Activity: Look through the listing below, find every line with the string "heldLost", and copy it.

Exercise material:
------------------------
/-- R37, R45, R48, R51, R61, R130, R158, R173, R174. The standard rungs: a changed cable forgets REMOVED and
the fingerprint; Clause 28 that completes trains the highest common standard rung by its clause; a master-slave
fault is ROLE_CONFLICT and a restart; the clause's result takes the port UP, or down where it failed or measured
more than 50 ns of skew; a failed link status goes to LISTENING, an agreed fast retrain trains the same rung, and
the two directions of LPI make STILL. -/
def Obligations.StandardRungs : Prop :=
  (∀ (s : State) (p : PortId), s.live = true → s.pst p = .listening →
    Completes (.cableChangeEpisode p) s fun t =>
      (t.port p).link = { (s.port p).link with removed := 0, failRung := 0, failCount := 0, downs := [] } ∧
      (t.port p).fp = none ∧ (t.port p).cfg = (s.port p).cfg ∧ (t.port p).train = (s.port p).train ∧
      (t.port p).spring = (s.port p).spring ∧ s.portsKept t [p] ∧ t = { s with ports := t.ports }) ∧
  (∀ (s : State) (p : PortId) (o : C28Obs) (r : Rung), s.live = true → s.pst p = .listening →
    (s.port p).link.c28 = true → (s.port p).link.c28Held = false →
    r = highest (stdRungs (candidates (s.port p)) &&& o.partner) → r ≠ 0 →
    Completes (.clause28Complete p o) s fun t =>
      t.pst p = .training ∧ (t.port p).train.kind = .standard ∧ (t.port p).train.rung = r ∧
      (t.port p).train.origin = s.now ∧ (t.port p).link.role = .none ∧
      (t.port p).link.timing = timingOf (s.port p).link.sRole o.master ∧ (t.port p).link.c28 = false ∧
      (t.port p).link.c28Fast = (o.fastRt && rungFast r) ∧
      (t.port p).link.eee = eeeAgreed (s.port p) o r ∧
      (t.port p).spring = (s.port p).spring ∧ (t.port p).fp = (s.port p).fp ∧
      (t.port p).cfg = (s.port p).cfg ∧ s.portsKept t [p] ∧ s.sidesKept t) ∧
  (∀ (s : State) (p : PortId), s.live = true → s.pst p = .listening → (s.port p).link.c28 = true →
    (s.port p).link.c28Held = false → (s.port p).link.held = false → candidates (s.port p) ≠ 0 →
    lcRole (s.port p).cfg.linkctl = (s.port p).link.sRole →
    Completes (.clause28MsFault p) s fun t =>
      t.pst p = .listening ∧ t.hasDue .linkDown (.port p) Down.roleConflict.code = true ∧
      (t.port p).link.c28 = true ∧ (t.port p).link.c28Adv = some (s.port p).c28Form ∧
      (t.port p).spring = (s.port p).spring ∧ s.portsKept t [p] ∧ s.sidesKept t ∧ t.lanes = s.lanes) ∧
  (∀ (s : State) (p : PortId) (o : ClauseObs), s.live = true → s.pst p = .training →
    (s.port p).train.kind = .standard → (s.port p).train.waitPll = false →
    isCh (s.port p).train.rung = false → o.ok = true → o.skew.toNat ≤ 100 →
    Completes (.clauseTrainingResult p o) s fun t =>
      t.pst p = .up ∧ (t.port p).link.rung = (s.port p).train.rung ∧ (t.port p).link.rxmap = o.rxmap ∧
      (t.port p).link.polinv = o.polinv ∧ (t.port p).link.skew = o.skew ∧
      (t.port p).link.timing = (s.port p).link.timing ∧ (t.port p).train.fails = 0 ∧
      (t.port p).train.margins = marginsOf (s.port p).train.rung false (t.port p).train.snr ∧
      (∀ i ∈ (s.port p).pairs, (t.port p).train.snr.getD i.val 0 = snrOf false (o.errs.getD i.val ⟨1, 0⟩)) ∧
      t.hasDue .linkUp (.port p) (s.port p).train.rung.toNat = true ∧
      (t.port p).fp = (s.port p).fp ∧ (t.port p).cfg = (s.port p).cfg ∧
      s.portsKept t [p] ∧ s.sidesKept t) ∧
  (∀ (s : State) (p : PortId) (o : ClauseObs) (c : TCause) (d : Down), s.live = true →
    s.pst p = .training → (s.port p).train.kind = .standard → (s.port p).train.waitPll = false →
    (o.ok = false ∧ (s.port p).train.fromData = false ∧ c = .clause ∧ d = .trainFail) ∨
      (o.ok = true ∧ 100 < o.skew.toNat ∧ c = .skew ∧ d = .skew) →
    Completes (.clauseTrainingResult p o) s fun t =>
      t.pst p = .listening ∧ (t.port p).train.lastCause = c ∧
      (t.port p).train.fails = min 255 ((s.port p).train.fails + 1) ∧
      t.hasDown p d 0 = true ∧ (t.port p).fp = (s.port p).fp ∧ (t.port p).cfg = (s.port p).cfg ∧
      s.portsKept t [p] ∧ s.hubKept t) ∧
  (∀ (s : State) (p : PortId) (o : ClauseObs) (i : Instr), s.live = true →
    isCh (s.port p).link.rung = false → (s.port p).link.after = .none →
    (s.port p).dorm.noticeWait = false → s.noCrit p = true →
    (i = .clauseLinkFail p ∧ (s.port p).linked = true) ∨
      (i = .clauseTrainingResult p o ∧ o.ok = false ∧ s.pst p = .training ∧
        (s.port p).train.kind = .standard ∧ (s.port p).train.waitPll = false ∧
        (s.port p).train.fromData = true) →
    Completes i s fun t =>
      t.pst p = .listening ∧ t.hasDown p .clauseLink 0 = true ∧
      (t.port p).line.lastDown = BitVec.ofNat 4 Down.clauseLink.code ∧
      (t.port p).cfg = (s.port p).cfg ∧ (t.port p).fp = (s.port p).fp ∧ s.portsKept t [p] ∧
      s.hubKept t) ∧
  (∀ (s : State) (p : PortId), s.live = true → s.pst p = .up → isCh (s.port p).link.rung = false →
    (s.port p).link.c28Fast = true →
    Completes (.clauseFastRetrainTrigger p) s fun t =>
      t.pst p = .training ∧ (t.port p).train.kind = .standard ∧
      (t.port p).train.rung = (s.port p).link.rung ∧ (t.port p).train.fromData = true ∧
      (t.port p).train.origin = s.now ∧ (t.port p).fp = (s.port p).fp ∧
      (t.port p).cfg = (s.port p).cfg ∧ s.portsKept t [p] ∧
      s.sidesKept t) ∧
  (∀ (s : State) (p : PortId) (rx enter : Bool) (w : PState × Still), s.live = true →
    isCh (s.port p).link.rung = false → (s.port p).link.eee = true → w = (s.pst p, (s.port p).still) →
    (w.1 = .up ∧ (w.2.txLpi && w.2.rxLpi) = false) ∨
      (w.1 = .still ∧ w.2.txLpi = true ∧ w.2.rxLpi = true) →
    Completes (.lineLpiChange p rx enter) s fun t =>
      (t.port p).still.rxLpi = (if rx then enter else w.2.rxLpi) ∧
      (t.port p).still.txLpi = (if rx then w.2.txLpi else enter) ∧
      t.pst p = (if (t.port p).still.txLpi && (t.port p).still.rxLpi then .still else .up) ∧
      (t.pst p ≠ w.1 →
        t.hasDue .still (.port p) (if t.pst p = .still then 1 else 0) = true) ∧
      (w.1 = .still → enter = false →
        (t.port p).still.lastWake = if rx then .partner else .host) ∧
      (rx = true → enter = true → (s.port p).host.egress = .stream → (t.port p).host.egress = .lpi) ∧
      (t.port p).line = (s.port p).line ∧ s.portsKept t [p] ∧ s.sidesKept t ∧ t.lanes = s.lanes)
------------------------
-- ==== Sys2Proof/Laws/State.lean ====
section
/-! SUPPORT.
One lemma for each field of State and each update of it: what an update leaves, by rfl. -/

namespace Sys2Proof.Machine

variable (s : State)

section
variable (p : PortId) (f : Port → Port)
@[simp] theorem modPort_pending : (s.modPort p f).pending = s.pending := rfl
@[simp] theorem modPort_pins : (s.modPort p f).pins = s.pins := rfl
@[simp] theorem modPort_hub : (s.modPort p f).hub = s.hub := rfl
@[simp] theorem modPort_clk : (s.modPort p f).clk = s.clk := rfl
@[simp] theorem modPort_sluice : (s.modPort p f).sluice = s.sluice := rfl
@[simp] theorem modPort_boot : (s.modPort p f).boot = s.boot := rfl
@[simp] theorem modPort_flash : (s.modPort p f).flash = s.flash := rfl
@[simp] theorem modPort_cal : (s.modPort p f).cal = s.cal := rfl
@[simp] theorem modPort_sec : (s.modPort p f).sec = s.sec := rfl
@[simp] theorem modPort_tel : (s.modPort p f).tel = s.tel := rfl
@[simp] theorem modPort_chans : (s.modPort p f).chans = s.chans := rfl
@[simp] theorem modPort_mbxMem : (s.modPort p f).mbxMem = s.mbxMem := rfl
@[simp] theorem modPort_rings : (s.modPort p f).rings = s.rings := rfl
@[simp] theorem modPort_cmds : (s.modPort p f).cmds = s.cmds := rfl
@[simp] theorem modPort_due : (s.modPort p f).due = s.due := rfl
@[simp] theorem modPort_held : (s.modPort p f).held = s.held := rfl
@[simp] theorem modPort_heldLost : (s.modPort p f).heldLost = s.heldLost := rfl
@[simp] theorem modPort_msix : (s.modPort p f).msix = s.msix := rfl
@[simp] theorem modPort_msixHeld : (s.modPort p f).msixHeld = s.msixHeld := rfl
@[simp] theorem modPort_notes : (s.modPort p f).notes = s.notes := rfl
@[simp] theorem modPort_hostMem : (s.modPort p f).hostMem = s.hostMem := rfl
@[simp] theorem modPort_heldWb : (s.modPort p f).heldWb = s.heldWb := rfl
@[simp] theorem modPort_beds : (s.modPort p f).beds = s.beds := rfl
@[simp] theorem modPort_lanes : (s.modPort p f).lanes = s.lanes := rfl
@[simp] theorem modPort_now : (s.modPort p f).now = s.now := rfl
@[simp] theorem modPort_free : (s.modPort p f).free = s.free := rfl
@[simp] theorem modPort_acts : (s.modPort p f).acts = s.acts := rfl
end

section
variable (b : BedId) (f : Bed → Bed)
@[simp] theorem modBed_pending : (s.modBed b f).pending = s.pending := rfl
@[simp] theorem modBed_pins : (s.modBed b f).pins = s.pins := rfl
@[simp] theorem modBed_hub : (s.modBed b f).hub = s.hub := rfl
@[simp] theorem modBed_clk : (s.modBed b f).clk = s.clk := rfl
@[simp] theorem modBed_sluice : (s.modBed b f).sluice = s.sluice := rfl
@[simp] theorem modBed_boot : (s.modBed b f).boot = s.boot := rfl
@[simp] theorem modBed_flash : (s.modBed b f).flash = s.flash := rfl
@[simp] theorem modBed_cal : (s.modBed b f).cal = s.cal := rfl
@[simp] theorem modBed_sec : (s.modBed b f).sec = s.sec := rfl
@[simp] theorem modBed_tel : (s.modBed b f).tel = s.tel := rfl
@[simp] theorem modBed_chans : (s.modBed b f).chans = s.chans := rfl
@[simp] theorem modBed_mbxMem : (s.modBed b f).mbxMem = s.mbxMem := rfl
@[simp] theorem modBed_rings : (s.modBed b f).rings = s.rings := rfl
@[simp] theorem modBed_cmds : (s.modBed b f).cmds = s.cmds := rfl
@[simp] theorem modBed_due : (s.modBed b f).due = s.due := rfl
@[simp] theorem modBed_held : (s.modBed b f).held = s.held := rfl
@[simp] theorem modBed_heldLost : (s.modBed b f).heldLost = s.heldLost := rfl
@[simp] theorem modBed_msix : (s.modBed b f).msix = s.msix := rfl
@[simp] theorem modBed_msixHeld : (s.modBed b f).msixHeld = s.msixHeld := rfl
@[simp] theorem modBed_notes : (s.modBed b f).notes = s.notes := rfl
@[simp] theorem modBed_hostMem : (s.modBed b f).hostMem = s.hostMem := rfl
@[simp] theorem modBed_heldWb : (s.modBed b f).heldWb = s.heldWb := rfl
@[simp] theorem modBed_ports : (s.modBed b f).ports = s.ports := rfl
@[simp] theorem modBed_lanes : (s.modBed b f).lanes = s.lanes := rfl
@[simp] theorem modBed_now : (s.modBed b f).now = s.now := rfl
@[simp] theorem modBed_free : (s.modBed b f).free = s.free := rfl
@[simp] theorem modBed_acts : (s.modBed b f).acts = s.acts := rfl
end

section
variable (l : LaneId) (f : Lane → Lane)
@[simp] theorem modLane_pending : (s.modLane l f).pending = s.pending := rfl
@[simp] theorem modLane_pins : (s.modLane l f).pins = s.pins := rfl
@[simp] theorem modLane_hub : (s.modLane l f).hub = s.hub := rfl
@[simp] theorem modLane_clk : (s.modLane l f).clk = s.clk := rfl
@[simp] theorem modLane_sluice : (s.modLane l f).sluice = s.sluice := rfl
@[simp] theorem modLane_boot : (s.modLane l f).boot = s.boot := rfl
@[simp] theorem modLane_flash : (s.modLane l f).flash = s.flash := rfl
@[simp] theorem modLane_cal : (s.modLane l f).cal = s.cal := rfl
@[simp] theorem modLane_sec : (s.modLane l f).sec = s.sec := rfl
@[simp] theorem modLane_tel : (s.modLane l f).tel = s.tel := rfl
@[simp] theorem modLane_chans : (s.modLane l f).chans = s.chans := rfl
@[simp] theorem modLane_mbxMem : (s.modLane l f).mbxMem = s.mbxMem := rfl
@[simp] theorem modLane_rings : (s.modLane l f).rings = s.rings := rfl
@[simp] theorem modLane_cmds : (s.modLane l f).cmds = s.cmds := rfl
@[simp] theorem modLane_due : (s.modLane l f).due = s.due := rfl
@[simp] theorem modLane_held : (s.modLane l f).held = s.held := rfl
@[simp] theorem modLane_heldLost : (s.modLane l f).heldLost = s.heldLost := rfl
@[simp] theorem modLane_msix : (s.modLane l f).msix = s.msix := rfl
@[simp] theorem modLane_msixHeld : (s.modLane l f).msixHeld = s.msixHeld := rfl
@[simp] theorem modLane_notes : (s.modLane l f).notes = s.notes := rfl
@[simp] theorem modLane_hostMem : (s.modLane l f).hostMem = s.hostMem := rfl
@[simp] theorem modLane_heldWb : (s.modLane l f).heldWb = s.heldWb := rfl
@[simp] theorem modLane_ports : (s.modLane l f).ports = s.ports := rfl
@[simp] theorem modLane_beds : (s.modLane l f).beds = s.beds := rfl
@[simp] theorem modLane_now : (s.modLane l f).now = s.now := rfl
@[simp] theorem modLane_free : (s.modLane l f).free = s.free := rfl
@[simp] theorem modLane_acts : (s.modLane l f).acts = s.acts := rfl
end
------------------------
Output below:
@[simp] theorem modPort_heldLost : (s.modPort p f).heldLost = s.heldLost := rfl
@[simp] theorem modBed_heldLost : (s.modBed b f).heldLost = s.heldLost := rfl
@[simp] theorem modLane_heldLost : (s.modLane l f).heldLost = s.heldLost := rfl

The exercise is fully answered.